**WORK TO BE COMPLETED**. Reproduce, exactly and in full, only the lines below from the one containing "END_FRAME_SEND (R130). -/" through the one containing "ANSWER_REFUSE (R127). -/".

Stored data
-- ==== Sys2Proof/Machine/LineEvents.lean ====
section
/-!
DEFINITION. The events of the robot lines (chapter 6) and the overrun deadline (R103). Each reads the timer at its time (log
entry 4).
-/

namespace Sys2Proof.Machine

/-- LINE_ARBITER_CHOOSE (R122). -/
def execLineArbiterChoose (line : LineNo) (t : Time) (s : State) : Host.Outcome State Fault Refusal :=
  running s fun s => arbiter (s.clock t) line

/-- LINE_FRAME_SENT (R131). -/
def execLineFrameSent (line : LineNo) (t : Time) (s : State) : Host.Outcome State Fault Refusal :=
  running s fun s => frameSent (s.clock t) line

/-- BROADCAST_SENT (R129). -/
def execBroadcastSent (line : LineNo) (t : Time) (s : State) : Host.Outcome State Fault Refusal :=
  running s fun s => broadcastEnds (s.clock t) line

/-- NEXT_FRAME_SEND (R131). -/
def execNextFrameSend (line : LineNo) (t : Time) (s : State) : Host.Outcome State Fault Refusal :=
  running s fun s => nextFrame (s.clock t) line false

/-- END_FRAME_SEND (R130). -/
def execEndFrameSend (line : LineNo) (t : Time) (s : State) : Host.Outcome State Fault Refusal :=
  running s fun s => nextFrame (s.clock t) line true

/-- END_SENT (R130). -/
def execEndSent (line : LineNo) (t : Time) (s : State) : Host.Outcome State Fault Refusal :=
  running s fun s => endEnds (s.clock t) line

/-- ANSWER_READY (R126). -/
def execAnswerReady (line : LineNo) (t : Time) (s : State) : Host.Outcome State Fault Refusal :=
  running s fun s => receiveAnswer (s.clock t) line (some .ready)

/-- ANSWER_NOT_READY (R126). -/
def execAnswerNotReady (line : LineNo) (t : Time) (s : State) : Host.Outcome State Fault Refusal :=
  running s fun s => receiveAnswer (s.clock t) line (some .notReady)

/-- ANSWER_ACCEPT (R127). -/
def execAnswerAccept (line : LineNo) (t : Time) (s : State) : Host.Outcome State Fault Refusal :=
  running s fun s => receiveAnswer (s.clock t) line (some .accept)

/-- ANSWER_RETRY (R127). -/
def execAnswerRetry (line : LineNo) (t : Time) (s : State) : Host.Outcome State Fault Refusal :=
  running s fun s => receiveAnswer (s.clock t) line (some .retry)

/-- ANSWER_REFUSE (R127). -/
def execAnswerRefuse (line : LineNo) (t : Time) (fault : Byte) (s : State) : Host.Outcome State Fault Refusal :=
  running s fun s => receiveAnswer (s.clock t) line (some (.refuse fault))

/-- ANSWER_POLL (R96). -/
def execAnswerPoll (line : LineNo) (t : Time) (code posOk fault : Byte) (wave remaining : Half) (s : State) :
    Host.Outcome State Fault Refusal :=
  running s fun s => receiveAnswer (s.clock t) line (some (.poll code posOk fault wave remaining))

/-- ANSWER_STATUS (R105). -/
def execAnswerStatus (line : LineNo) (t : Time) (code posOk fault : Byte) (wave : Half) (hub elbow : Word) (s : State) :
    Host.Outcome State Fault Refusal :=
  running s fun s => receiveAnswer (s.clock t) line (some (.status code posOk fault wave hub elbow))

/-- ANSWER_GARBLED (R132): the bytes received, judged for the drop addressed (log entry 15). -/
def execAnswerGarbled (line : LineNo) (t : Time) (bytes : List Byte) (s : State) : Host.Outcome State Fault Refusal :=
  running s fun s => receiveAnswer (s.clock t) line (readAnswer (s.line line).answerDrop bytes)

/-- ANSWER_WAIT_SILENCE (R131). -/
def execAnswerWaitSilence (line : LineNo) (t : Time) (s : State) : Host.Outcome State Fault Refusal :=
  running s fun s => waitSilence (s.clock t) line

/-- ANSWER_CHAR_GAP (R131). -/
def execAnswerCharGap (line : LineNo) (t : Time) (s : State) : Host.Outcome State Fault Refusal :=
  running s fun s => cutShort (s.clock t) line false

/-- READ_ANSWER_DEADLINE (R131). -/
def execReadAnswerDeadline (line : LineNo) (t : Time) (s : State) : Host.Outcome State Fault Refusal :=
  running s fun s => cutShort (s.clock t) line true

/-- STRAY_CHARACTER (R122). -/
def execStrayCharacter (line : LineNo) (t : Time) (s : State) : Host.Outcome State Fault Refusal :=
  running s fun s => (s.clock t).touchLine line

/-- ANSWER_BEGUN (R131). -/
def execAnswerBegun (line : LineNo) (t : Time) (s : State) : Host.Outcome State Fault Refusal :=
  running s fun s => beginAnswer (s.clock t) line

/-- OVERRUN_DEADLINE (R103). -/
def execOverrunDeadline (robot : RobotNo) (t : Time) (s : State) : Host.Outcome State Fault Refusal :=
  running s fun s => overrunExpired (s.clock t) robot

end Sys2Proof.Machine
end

**THE COMPLETED TASK**.
/-- END_FRAME_SEND (R130). -/
def execEndFrameSend (line : LineNo) (t : Time) (s : State) : Host.Outcome State Fault Refusal :=
  running s fun s => nextFrame (s.clock t) line true

/-- END_SENT (R130). -/
def execEndSent (line : LineNo) (t : Time) (s : State) : Host.Outcome State Fault Refusal :=
  running s fun s => endEnds (s.clock t) line

/-- ANSWER_READY (R126). -/
def execAnswerReady (line : LineNo) (t : Time) (s : State) : Host.Outcome State Fault Refusal :=
  running s fun s => receiveAnswer (s.clock t) line (some .ready)

/-- ANSWER_NOT_READY (R126). -/
def execAnswerNotReady (line : LineNo) (t : Time) (s : State) : Host.Outcome State Fault Refusal :=
  running s fun s => receiveAnswer (s.clock t) line (some .notReady)

/-- ANSWER_ACCEPT (R127). -/
def execAnswerAccept (line : LineNo) (t : Time) (s : State) : Host.Outcome State Fault Refusal :=
  running s fun s => receiveAnswer (s.clock t) line (some .accept)

/-- ANSWER_RETRY (R127). -/
def execAnswerRetry (line : LineNo) (t : Time) (s : State) : Host.Outcome State Fault Refusal :=
  running s fun s => receiveAnswer (s.clock t) line (some .retry)

/-- ANSWER_REFUSE (R127). -/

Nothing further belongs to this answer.